Problem to work on: Please copy out each line of the entries in which "theorem" appears.

───── Exercise material

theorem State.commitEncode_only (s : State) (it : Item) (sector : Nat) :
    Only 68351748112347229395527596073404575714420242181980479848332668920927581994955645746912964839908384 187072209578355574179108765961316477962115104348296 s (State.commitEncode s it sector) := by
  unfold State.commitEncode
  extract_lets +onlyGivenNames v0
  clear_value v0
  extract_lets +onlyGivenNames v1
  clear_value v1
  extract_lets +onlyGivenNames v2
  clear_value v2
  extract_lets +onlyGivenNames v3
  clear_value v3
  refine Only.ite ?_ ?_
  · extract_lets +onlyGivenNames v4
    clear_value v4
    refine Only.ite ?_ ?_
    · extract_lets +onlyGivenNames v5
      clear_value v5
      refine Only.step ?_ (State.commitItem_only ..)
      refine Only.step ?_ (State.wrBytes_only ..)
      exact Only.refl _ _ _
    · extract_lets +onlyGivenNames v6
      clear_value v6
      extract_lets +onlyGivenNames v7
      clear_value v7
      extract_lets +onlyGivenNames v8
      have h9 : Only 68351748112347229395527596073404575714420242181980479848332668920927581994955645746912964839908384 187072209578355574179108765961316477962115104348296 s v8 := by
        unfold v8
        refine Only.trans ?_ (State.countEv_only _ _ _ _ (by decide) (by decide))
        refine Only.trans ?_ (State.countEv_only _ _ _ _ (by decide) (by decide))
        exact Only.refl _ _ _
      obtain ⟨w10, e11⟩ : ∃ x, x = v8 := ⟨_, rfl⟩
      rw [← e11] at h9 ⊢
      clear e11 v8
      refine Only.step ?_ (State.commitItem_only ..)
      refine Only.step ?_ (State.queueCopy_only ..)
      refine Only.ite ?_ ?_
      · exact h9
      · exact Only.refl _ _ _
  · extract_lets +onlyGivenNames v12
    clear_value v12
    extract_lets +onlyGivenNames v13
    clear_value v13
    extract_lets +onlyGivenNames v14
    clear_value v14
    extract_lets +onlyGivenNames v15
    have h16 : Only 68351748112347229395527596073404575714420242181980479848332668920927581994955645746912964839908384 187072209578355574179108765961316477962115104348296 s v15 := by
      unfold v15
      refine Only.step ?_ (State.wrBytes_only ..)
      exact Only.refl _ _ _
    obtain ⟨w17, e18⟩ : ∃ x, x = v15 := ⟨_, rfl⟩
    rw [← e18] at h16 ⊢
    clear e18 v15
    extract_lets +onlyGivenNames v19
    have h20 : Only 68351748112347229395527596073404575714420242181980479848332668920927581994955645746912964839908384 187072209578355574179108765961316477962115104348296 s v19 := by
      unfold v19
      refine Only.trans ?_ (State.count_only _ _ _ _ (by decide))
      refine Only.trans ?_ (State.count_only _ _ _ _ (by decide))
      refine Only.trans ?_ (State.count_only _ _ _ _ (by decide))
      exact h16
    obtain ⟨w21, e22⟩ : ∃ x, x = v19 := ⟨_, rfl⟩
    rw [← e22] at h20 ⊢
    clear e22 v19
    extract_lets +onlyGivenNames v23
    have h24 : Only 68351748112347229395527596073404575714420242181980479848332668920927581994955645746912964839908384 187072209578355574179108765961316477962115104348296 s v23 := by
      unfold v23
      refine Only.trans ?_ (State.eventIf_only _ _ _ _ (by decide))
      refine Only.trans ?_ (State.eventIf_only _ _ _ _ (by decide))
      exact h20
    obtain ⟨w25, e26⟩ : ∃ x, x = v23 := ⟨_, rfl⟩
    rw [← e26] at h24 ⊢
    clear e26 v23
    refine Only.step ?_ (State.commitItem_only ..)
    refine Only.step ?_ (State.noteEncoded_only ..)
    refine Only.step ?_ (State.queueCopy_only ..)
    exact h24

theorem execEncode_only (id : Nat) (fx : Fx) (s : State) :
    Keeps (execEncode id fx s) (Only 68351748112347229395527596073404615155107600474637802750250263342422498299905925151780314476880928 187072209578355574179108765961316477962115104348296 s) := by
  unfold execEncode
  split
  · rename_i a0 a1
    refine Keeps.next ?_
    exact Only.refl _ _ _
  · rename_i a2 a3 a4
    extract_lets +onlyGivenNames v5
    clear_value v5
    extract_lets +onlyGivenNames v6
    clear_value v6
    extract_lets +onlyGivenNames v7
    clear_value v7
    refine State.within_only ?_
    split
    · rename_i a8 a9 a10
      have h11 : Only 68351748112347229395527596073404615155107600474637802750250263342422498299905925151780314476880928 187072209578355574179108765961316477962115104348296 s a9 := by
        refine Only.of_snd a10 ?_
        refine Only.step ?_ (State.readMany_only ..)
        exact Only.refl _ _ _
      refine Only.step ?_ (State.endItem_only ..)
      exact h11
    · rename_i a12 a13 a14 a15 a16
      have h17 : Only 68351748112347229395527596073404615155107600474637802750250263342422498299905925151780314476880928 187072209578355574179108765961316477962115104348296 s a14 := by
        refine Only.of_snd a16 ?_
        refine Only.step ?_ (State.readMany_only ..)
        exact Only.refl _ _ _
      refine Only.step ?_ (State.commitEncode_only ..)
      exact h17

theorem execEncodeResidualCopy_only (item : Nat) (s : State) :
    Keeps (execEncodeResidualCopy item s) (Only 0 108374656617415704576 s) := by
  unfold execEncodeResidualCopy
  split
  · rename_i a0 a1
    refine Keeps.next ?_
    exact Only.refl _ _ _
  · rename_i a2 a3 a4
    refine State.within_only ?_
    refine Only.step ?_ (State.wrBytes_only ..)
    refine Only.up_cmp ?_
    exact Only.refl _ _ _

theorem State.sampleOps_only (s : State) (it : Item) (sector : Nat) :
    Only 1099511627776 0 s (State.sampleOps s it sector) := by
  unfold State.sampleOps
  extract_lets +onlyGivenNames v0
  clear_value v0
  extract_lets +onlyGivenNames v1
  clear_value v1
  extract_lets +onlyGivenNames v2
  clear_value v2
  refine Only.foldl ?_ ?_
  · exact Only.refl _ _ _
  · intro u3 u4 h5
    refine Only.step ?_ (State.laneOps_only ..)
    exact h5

──────────

Solution:
theorem State.commitEncode_only (s : State) (it : Item) (sector : Nat) :
theorem execEncode_only (id : Nat) (fx : Fx) (s : State) :
theorem execEncodeResidualCopy_only (item : Nat) (s : State) :
theorem State.sampleOps_only (s : State) (it : Item) (sector : Nat) :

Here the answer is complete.